RECORDS SUPPLIED:
++++++++++

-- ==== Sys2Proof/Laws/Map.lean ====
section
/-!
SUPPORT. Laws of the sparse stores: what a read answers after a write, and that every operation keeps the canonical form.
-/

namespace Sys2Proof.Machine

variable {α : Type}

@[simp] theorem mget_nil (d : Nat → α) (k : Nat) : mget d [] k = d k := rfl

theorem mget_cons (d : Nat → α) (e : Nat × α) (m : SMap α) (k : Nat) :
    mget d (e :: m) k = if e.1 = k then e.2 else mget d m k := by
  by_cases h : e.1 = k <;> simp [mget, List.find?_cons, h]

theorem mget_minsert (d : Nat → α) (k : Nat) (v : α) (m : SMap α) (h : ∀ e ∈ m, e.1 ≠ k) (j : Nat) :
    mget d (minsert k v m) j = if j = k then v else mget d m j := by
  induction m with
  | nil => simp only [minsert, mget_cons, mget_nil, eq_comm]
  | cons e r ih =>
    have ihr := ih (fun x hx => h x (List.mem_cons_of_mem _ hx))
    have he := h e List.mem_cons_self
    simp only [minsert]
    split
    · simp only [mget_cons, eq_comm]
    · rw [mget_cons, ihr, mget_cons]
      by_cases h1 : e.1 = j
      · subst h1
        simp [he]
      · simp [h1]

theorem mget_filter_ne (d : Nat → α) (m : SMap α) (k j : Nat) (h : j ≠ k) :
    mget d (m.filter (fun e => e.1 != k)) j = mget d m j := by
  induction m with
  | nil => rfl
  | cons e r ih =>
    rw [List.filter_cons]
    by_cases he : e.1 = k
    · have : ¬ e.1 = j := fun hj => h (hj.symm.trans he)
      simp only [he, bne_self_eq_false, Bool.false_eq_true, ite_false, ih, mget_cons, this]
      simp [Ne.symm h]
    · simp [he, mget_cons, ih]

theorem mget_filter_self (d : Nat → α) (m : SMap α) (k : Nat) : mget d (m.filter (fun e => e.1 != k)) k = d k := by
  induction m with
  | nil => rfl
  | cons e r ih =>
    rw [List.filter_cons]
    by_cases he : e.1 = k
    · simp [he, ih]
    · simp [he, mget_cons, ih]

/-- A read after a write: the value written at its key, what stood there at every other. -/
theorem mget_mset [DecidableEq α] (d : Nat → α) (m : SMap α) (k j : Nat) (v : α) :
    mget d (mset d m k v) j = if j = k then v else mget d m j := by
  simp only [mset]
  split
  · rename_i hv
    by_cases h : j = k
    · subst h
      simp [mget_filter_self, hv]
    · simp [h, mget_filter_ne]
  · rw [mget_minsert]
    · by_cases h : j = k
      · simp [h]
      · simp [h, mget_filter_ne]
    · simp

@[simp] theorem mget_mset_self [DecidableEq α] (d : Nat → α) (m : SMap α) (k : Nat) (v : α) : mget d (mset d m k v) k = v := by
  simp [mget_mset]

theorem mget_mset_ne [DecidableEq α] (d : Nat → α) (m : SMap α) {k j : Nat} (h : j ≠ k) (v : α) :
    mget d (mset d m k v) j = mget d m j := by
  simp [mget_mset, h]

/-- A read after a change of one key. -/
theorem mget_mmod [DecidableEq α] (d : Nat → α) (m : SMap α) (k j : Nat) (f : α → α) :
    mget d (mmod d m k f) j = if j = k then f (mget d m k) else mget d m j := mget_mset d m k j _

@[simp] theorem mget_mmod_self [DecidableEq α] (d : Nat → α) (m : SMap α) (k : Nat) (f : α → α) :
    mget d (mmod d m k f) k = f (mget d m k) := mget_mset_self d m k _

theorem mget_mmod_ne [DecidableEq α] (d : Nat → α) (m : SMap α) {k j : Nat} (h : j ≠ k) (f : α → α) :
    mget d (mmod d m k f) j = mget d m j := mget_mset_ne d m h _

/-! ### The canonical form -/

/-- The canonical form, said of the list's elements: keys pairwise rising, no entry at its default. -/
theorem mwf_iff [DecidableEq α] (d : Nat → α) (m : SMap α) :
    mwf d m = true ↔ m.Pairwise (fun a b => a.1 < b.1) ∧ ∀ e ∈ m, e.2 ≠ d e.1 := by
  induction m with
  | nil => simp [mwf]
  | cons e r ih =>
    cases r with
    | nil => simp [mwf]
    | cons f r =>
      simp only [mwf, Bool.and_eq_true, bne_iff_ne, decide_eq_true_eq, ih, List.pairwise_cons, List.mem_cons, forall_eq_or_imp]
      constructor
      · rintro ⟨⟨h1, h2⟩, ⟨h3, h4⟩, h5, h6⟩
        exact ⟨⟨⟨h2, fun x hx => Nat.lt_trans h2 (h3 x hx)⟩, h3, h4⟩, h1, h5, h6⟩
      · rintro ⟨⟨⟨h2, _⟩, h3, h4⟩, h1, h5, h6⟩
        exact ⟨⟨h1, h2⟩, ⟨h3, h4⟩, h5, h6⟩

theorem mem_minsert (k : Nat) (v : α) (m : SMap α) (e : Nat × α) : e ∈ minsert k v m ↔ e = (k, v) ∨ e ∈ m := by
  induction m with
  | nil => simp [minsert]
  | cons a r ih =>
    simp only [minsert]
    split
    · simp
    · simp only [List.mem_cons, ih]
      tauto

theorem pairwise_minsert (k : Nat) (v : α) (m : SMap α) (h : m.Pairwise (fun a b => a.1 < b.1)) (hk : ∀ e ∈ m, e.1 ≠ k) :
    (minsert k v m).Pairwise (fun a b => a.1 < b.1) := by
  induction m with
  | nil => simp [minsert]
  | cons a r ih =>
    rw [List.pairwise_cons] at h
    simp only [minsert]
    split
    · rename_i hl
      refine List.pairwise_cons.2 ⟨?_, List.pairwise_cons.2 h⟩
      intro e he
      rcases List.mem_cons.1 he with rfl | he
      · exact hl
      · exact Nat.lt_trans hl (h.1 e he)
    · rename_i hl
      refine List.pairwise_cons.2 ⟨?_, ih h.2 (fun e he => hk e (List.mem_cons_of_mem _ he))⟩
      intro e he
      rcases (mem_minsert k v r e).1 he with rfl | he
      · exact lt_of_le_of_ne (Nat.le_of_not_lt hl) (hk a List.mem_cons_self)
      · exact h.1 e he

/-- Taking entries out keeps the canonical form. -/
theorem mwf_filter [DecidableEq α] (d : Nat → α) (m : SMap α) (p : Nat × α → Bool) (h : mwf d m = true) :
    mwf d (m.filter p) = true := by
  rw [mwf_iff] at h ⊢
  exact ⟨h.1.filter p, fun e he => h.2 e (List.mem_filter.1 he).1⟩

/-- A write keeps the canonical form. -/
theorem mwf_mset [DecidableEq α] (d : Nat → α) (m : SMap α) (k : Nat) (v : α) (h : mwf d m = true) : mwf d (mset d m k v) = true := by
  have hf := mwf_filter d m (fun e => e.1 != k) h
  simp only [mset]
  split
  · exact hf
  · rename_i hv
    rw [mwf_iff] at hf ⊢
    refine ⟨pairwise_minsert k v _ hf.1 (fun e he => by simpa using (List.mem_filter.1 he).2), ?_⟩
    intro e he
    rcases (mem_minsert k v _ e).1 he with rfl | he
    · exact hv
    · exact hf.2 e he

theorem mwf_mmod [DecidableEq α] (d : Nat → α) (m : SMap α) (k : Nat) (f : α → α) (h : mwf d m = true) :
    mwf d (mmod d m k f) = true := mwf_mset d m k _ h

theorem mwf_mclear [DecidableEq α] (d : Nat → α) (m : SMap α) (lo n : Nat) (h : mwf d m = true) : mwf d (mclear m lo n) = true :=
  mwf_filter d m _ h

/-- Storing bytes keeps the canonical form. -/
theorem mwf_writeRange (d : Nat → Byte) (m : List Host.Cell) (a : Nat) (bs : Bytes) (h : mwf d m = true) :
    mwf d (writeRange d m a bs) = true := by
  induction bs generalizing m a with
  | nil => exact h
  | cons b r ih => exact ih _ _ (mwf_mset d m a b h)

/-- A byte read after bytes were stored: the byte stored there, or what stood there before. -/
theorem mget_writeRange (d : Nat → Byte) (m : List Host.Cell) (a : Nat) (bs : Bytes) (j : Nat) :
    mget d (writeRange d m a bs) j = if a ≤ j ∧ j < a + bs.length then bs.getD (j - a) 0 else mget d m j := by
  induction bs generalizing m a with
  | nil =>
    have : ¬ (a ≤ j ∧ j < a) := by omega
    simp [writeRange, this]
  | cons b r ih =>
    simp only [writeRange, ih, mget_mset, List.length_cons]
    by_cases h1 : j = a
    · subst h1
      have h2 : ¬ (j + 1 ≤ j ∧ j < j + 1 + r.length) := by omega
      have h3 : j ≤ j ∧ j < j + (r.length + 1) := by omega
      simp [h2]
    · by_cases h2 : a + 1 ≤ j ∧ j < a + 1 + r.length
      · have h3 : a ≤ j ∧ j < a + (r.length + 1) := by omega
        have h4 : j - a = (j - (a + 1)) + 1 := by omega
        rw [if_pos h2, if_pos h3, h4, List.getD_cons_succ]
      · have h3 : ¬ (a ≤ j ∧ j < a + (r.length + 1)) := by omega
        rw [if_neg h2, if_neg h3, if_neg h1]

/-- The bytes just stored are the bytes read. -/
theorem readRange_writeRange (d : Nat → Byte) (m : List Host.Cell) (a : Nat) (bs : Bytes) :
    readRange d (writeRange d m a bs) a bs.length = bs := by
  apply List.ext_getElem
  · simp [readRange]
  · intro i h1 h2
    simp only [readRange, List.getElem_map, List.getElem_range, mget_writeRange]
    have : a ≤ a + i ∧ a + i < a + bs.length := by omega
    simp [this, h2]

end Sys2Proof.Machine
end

++++++++++

INSTRUCTIONS FOR THE TASK: In the data above, how many lines contain the word "Laws"? Write the number only.

YOUR RESPONSE: 2